Maxi Trusso (born 31 July 1970) is an Argentine singer-songwriter, noted for his distinctive voice. His vocal range is tenor.

Career

Early days

Maxi Trusso started his first steps in music at St. George's College, Argentina, were a group of senior students (Esteban Artica, Giovanni Miano Macadam and Anthony Macadam) motivated him to give his first ‘a capella’ shows in their school freetime in the early 80s.

During the 90s while living in England. During that time he started working in fashion industry, music, participating in projects and theater plays with European writers.

Later, he moved to Italy and formed an electro-pop group called "Roy Vedas" with an Italian artist and edited his first discographic work under the English label Mercury Records. His first hit was a retro-futuristic styled single called "Fragments of life", which reached one of the first places on the Top of the Pops chart. The British magazine The Face chose it as one of the best three tracks of the decade.

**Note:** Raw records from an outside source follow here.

-- ==== Sys2Proof/Machine/Twin.lean ====
section
/-! DEFINITION. Checkpoints, the datalog and the twin (17_start_rest_twin_management.md, R454 to R456 and R460 to
R466). -/

namespace Sys2Proof.Machine

/-! ## Checkpoints (R454 to R456) -/

/-- The slots, MAGIC and commit word of the site-context checkpoint (R356, R370, R454). -/
def ctxBase : Nat := 0x700000
def ctxSize : Nat := 0x400000
def ctxMagic : Nat := 0x53434B31
def ctxCommit : Nat := 0x5EA1ED07

/-- Words 0 to 7 of every site context. -/
def State.ctxBody (s : State) : List Nat :=
  (List.range 1024).flatMap (fun i => (List.range 8).map (fun w => s.rd (R.SHP_SITE_CTL i + 4 * w)))

/-- The unconsumed datalog records that a checkpoint takes: how many older ones are left out, and the words. -/
def State.dlogBody (s : State) : Nat × List Nat :=
  let cap := s.get F.DLOG_SIZE * 2048
  let n := s.rd64 R.DLOG_WR_LO - s.rd64 R.DLOG_RD_LO
  let kept := min n 131040
  let first := s.rd64 R.DLOG_RD_LO + (n - kept)
  (n - kept, if cap = 0 then [] else (List.range kept).flatMap (fun i =>
    (s.dramWords (64 * s.get F.DLOG_BASE + 32 * ((first + i) % cap)) 8).map (·.toNat)))

/-- Write the site-context checkpoint and then the datalog checkpoint, each in its older slot; the datalog's is an
item for the twin (R454, R456, R462). While Shepherd is fenced it cannot read the datalog (R365), and a checkpoint stays
due. -/
def State.checkpoint (s : State) : State :=
  let (t, _) := s.slotWriteAs ctxBase ctxSize ctxMagic ctxCommit [] s.ctxBody
  let t : State := { t with
    ckptDue := false
    ctxChanged := false }
  if bit t.fences 40 then { t with ckptDue := true }
  else
  let (out, body) := t.dlogBody
  let (t, _) := t.slotWriteAs 0xF00000 0x400000 0x444C4731 0x5EA1ED08
    [t.rd R.DLOG_WR_LO, t.rd R.DLOG_WR_HI, t.rd R.DLOG_RD_LO, t.rd R.DLOG_RD_HI, out] body
  { t with
    mirrorQ := if t.flag F.TWN_CTL_MIRROR_EN = true then t.mirrorQ ++ [⟨3, 0, 0, false, false⟩] else t.mirrorQ }

/-- CHECKPOINT_TIMER (R454): the end of a run, or CKPT_MS after the first context change that follows the last
checkpoint. With an MRAM error the slot written stays invalid, and the checkpoint stays due; under FREEZE it waits (R364). -/
def execCheckpointTimer (ok : Bool) (s : State) : Out :=
  .next (
    if s.coreUp && ok && !s.frozen && (s.ckptDue || (s.ctxChanged && s.get F.GLB_CKPT != 0)) then s.checkpoint else s)

/-- CKPT_WRITE (R454, R466): OK when both checkpoints are committed; INTERNAL on an MRAM error and where Shepherd is fenced
(R365); under FREEZE it waits (R364). -/
def execCkptWrite (h : CmdHdr) (pl : List Word) (ok : Bool) (s : State) : Out :=
  .next (s.cmd 0x84 h pl (fun s =>
    if !ok then s.done h .internal
    else if s.frozen then s.cmdAgain h
    else s.checkpoint.done h (if bit s.fences 40 then .internal else .ok)))

/-- A write of DLOG_RD_HI: the staged index is committed (R455, R177). -/
def writeDlogRdHi (v : Nat) (s : State) : Res :=
  let x := s.dlogStage + v * 2 ^ 32
  if s.rd64 R.DLOG_RD_LO ≤ x ∧ x ≤ s.rd64 R.DLOG_WR_LO then .ok (s.wr64 R.DLOG_RD_LO x) else .error .badState

/-- DLOG_RD_HI (R455). -/
def execDlogRdHi (_ : Origin) (value : Word) (s : State) : Out := .next (s.respond (writeDlogRdHi value.toNat s))

/-! ## The twin (R460 to R465) -/

/-- A full resync (R465), for a command if one asks: a SITE item for every context, a REPAIR item for every repair
pointer, the newest datalog checkpoint. -/
def State.resync (s : State) (h : Option CmdHdr) : State :=
  let items : List MirrorItem :=
    if s.flag F.TWN_CTL_MIRROR_EN then
      (List.range 1024).map (fun i => (⟨1, i, 0, false, false⟩ : MirrorItem))
        ++ ((List.range 1024).filter (fun i => s.get (F.SHP_SITE_REPAIR i) != 0)).map (fun i => (⟨2, i, 0, false, false⟩ : MirrorItem))
        ++ (match s.dlogSlot with
            | some _ => [(⟨3, 0, 0, false, false⟩ : MirrorItem)]
            | none => [])
    else []
  let q := s.mirrorQ ++ items
  let t : State := { s with mirrorQ := q }
  match h with
  | none => t
  | some h => if q.isEmpty then t.done h .ok else { t with resyncs := t.resyncs ++ [(h, q.length)] }

/-- What this device sends its twin: DEV_ID, TWINSEL and STEPPING (R460). -/
def State.twinSelf (s : State) : TwinInfo :=
  ⟨BitVec.ofNat 5 s.devId, s.flag F.GLB_ID_TWIN_MEMBER, BitVec.ofNat 4 (s.get F.GLB_ID_STEPPING)⟩

/-- Has the handshake shown a twin whose TWINSEL is the other one (R460)? -/
def State.twinKnown (s : State) : Bool := s.twinPeer.any (fun p => p.twinsel != s.flag F.GLB_ID_TWIN_MEMBER)

/-- The handshake once the twin link is UP (R460): each side sends its DEV_ID, TWINSEL and STEPPING. -/
def State.handshake (s : State) (peer : TwinInfo) : State :=
  let t := ({ s with twinOut := some s.twinSelf, twinPeer := some peer } : State).set F.TWN_STATUS_PARTNER_ID peer.devId.toNat
  if t.twinKnown then (t.set F.TWN_STATUS_STATE 1).resync none
  else t.raiseOnce F.TWN_STATUS_CONFIG_ERR 0x163 cPROTOCOL 3 peer.devId.toNat

/-- The mirror area's byte address. -/
def State.mirrorBase (s : State) : Nat := 64 * s.get F.TWN_MIR_BASE

/-- Every mirrored context that is ACTIVE becomes UNTESTED with CAUSE 10 (R464). -/
def State.mirrorUntest (s : State) : State :=
  if s.flag F.TWN_CTL_MIRROR_EN then
    s.forEach (List.range 1024) (fun i t =>
      let a := t.mirrorBase + 32 * i
      let w := t.dramWord a
      if bits w 0 3 = 1 then t.putOpen a (setBits (setBits w 0 3 3) 4 4 10) else t)
  else s

/-- The twin enters DOWN (2) or LOST (3) (R461, R464). -/
def State.twinGone (s : State) (st : Nat) : State :=
  let t := (s.set F.TWN_STATUS_STATE st).raiseOnce F.TWN_STATUS_TWIN_LOST 0x163 cLINK 1
    (s.get F.TWN_STATUS_PARTNER_ID + st * 2 ^ 8)
  t.mirrorUntest

/-- The twin is heard again (R461, R465): after a loss, a twin that the handshake has paired is PAIRED, with a full
resync. -/
def State.twinHeard (s : State) : State :=
  if 2 ≤ s.get F.TWN_STATUS_STATE ∧ s.twinKnown = true then (s.set F.TWN_STATUS_STATE 1).resync none else s

/-- KEEPALIVE (R285, R461). A TRIPPED device takes none (R416), and a shut group delivers none (R391). -/
def execKeepalive (k : KeepInfo) (s : State) : Out :=
  .next (
    if s.tripped || s.grpShut 2 then s
    else if !k.coreUp || k.safe then
      if s.get F.TWN_STATUS_STATE = 2 then s else s.twinGone 2
    else s.twinHeard)

/-- TWIN_SILENCE_TIMEOUT (R461): 300 µs without a valid KEEPALIVE or a HEARTBEAT. A device that has heard no twin
since the start stays ALONE. -/
def execTwinSilenceTimeout (s : State) : Out :=
  .next (
    let st := s.get F.TWN_STATUS_STATE
    if (st = 1 ∨ st = 2) ∧ s.tripped = false then s.twinGone 3 else s)

/-- TWIN_KEEPALIVE_SEND (R285, R461): every 100 µs. DESIGN CHOICE: the KEEPALIVE blocks of ports A and B, for which the spec
gives no period, go out with those of the twin link (assumption 175). -/
def execTwinKeepaliveSend (s : State) : Out := .next s.keepSend

/-- HEARTBEAT (R461): while the twin link is DOWN a HEARTBEAT item becomes pending for the fallback port, ahead of
the items not yet sent; one that still waits is not doubled. In Rest no mirror traffic goes out (R315). -/
def execHeartbeat (s : State) : Out :=
  .next (
    if s.coreUp && s.get F.GLB_REST_STATE != 2 && s.flag F.TWN_CTL_MIRROR_EN && !s.flag F.TWN_STATUS_LINK_UP
        && !(s.mirrorQ.any (fun m => m.item == 4 && !m.sent)) then
      let k := (s.mirrorQ.takeWhile (fun m => m.sent)).length
      { s with
        mirrorQ := s.mirrorQ.take k ++ [⟨4, 0, 0, false, false⟩] ++ s.mirrorQ.drop k
        resyncs := s.resyncs.map (fun (r : CmdHdr × Nat) => if k < r.2 then (r.1, r.2 + 1) else r) }
    else s)

/-- A mirror packet from the twin is taken in (R462, R463): a HEARTBEAT shows that the twin is there; an item is
stored while mirroring is on and the twin is PAIRED, where no fence or muzzle stands in the way. -/
def State.mirrorTake (s : State) (pl : List Word) : State :=
  let item := word pl 0 % 16
  let site := bits (word pl 0) 4 10
  let off := word pl 1
  let data := pl.drop 2
  let base := s.mirrorBase
  let a := match item with
    | 1 => some (base + 32 * site + off)
    | 2 => some (base + 0x408000 + 64 * s.get F.TWN_MIR_RSTRIDE * site + off)
    | 3 => some (base + 0x8000 + off)
    | _ => none
  if item = 4 then s.twinHeard
  else match a with
    | none => s
    | some a =>
      if s.flag F.TWN_CTL_MIRROR_EN && s.get F.TWN_STATUS_STATE == 1 && !bit s.fences 43
          && !s.touchesMuzzledPc a (4 * data.length) then s.putDramWords a data
      else s

/-- MIRROR_READ (R464, R466). A mirror on a muzzled pseudo-channel cannot be read, nor can Shepherd read one while it is
fenced (R365); under FREEZE it waits (R364). -/
def execMirrorRead (h : CmdHdr) (pl : List Word) (s : State) : Out :=
  .next (s.cmd 0x85 h pl (fun s =>
    let first := word pl 0
    let n := word pl 1
    let a := s.mirrorBase + 32 * first
    if s.flag F.TWN_CTL_MIRROR_EN = false then s.done h .badState
    else if s.touchesMuzzledPc a (32 * n) then s.done h .muzzled
    else if bit s.fences 40 then s.done h .internal
    else if s.frozen then s.cmdAgain h
    else s.complete h .ok 0 (s.dramWords a (8 * n))))

/-- TWIN_RESYNC (R465, R466). -/
def execTwinResync (h : CmdHdr) (pl : List Word) (s : State) : Out :=
  .next (s.cmd 0x86 h pl (fun s =>
    if s.get F.TWN_STATUS_STATE = 1 then s.resync (some h) else s.done h .badState))

/-- A write of a twin register (R463, R480). -/
def writeTwin (a v : Nat) (s : State) : Res :=
  if a = R.TWN_CTL then
    let n := s.mirrorBase + 0x408000 + 65536 * s.get F.TWN_MIR_RSTRIDE
    if bit v 0 && decide (2 ^ 35 < n) then .error .badAddress else .ok (s.store a v)
  else if a = R.TWN_MIR_BASE ∨ a = R.TWN_MIR_RSTRIDE then
    if s.flag F.TWN_CTL_MIRROR_EN then .error .busy else .ok (s.store a v)
  else .ok (s.store a v)

end Sys2Proof.Machine
end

With Roy Vedas, he played in different European countries, such as Greece, Denmark and Sweden. They also played as supporting act for The Rolling Stones gigs in Turkey.

Solo career

Back in Argentina, after gaining recognition as a solo artist, he decided to record a classic rock album with folk influences with help of Fernando Goín. His first solo work was titled Leave me and cry and published by label Acqua Records.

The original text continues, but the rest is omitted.